ベニー・グッドマンのシング・シング・シングですよね

「やめろ! ボクから離れろ! やめろー!」

 ユイの声は虚しく館に響き渡った。ジャックは力任せにユイを引っ張り、床に散らばったガラスの欠片をパキパキと軽い音を立てて踏む。そして窓際に近付くとジャックは静かにスピーカーから音を出した。

「お疲れ。探偵さん」

「いや……いやー!」

 ユイの体は宙を舞い、館の外へふわりと飛び立つ。かと思われた。

「ユイちゃん!!」

 ユイの手はジャックとは別の誰かに強い力で掴まれた。あまりの強さに痛みを覚えたユイであったが、それは死に比べればなんてことがないと、そう、思えた。ユイの眼前でジャックが宙を舞い窓の外へ、落ちていく。落ちて。いく。静かな部屋の中に、無機物が壊れる音が微かに聞こえた。

「ヌユン……どうして、ここに?」

 ユイの腕を掴むユイの姿がそこにはあった。ヌユンはフジと共に神扉警察庁本部に向かったはずであったのに。それに自分の事を【ユイちゃん】と呼んだ事に対してユイは混乱した。
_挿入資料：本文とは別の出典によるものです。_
/-- R147, R154: for a modulus of at least 1 and a table value that is not negative SEQ.SCALE answers the value modulo the
modulus, divided by 12 and correctly rounded; otherwise the raw sample is any value, a fresh draw (log 8, 9). -/
def Obligations.SeqScaleReducesAndDividesByTwelve : Prop :=
  ∀ s : State,
    (1 ≤ s.params.seqMod.toInt → 0 ≤ s.loc.tv → ∃ r,
      exec .seqScale s = .next { s with loc := { s.loc with raw := r } } ∧
      r = fdiv (i2f (s.loc.tv % s.params.seqMod.toInt)) f32Twelve ∧
      IsRounded r (((s.loc.tv % s.params.seqMod.toInt : Int) : ℚ) / 12)) ∧
    (s.params.seqMod.toInt ≤ 0 ∨ s.loc.tv < 0 →
      exec .seqScale s = .next { s with loc := { s.loc with raw := Config.freeSample s.draws }, draws := s.draws + 1 })

/-- R187, R148, R142: SRC.SEQ starts from the cursor and direction it holds when the cursor is in the window and from 0 and +1
when not, advances, reads and scales; nothing else changes. A free raw sample is a fresh draw (log 3, 8, 9). -/
def Obligations.SrcSeqStepsAndReads : Prop :=
  ∀ s : State, ∃ t, exec .srcSeq s = .next t ∧
    t.cur.toInt = (ruleSeq s).cur ∧ t.dir = (ruleSeq s).dir ∧ t.loc.raw = (ruleSeq s).raw ∧ t.draws = (ruleSeq s).draws ∧
    t.loc.tv = ruleRead s.params t.cur.toInt ∧
    t = { s with cur := t.cur, dir := t.dir, draws := t.draws, loc := { s.loc with tv := t.loc.tv, raw := t.loc.raw } }

/-- R152, W4, generalised to every window length of at least 2: a pendulum of stride 1 started at cursor 0 walks up to
`len - 1` and down to 0 and so on; the direction is -1 from the TICK that starts at `len - 1` to the one that arrives at 0. -/
def Obligations.PendulumWalksUpAndDownForEver : Prop :=
  ∀ (s : State) (len : Nat) (samples : List (F32 × F32)),
    s.params.src = 2 → s.params.seqDir = 1 → s.params.seqStride = 1 → 2 ≤ len → s.params.seqLen.toInt = len →
    s.cur = 0 → s.dir = false → ∃ t, runTicks s samples = .next t ∧
      t.cur.toInt = pendulumCursor len samples.length ∧
      (1 ≤ samples.length → t.dir = decide (len - 1 ≤ (samples.length - 1) % (2 * (len - 1))))

/-- R149: with an empty window every TICK of the integer-sequence source starts from cursor 0, direction +1: in loop mode it ends
at 0, or at `len - 1` when the stride is below the length; in pendulum mode it ends at the stride with direction +1. -/
def Obligations.EmptyWindowRestartsEveryTick : Prop :=
  ∀ (s t : State) (cv clk : F32), s.params.src = 2 → s.params.seqLen.toInt ≤ 0 → exec (.tick cv clk) s = .next t →
    (s.params.seqDir ≠ 1 → t.dir = false ∧
      (s.params.seqLen.toInt ≤ s.params.seqStride.toInt → t.cur.toInt = 0) ∧
      (s.params.seqStride.toInt < s.params.seqLen.toInt → t.cur.toInt = s.params.seqLen.toInt - 1)) ∧
    (s.params.seqDir = 1 → t.dir = false ∧ t.cur.toInt = s.params.seqStride.toInt)

/-- R153: with `ADVANCE_FIRST = false` ByteBeat evaluates the counter before it advances, and the stepper reads its table at the
cursor after the reset check; the counter, the cursor and the direction end as with `true`. Every configuration. -/
def Obligations.EvaluateFirstReadsBeforeTheAdvance : Prop :=
  ∀ (w : Nat) (c : Config w) (s : State.At w), c.advanceFirst = false →
    (∃ t u, srcBb c s = .next t ∧ byteBeat c (seqReset s) = .next u ∧ t = { u with t := s.t + 1 }) ∧
    (∃ t u, srcSeq c s = .next t ∧ srcSeq { c with advanceFirst := true } s = .next u ∧ t.cur = u.cur ∧ t.dir = u.dir ∧
      t.loc.tv = c.seqRom (seqTable s.params)
        (clampIndex (s.params.seqStart.toInt + (ruleStart s).1) 128 (by decide)))

/-- R143, R151, R152, W5, for every stride and every window length that admit the walk: with `SEQ_LOOP_WRAP = modulo` the cursor
after `n` advances from 0 is `n * stride` modulo the length; with `to_zero` and a stride from 1 to below the length it climbs in
steps of the stride and jumps to 0 after every `ceil(len / stride)` advances. Every configuration. -/
def Obligations.LoopWalkUnderBothWraps : Prop :=
  ∀ (w : Nat) (c : Config w) (s : State.At w) (n len : Nat), s.cur = 0 → 1 ≤ len → s.params.seqLen.toInt = len →
    (c.loopWrap = .modulo → ∃ t, runLoop c s n = .next t ∧ t.cur.toInt = (n * s.params.seqStride.toInt) % len) ∧
    (∀ stride : Nat, c.loopWrap = .toZero → s.params.seqStride.toInt = stride → 1 ≤ stride → stride < len →
      ∃ t, runLoop c s n = .next t ∧ t.cur.toInt = stride * (n % ((len + stride - 1) / stride) : Nat))

/-! ## Quantizer -/

/-- R110, R105: over the empty scale the result is the octave floor: in the domain, with `12 * oct` exact in binary32, it is
exactly the integer `floor(n / 12)`; nothing but the stage's quantized value changes. -/
def Obligations.QntEmptyAnswersTheOctaveFloor : Prop :=
  ∀ (k : Stage) (s : State),
    let m := fround .halfAway (fmul (s.loc.tap.get k) f32Twelve)
    let n := f2i m + s.params.root.toInt + s.params.transpose.toInt
    inDomain m = true →
    (exec (.qntEmpty k) s = .next { s with
      loc := { s.loc with q := s.loc.q.set (fdiv (i2f (12 * (n / 12))) f32Twelve) k } }) ∧
    (valueOf (i2f (12 * (n / 12))) = (12 * (n / 12) : Int) → fdiv (i2f (12 * (n / 12))) f32Twelve = i2f (n / 12))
「ユイちゃんが心配で、戻ってきたんですよ。なんだか思い詰めた顔なんてしちゃってましたし。まるで、昔の、ユイちゃんみたいで、また自分の体を顧みないんじゃないかと……そう思ったので」

「昔の、ボク?」

 急にふっと一つの場面がユイの脳内に映像として浮かび上がった。

 それはユイとアキが喧嘩をしている場面。大学の入学試験の結果が発表されたあの日の事だった。しかしユイの記憶とはいくつか違うところがあった。ユイの記憶ではアキがユイに怒りをぶつけた後に屋上からアキが身を投げるというものであった。それなのに今ユイの頭に浮かんでいる映像は、

「うるさいうるさいうるさい!! アキにボクの気持ちなんて分かるわけない!!」

 ユイがアキに激昂しているものだった。そして、柵によじ登るのも自分自身。当然身を投げるのも、アキではなくユイ自身だった。

「どうして……」

 そう口にした途端、ユイの中に真実の奔流が轟々と流れ込んできた。ユイの記憶は、改竄かいざんされたものだったのだ。ユイは記憶の奥底にと押し込まれていた、真実の記憶を思い出していた。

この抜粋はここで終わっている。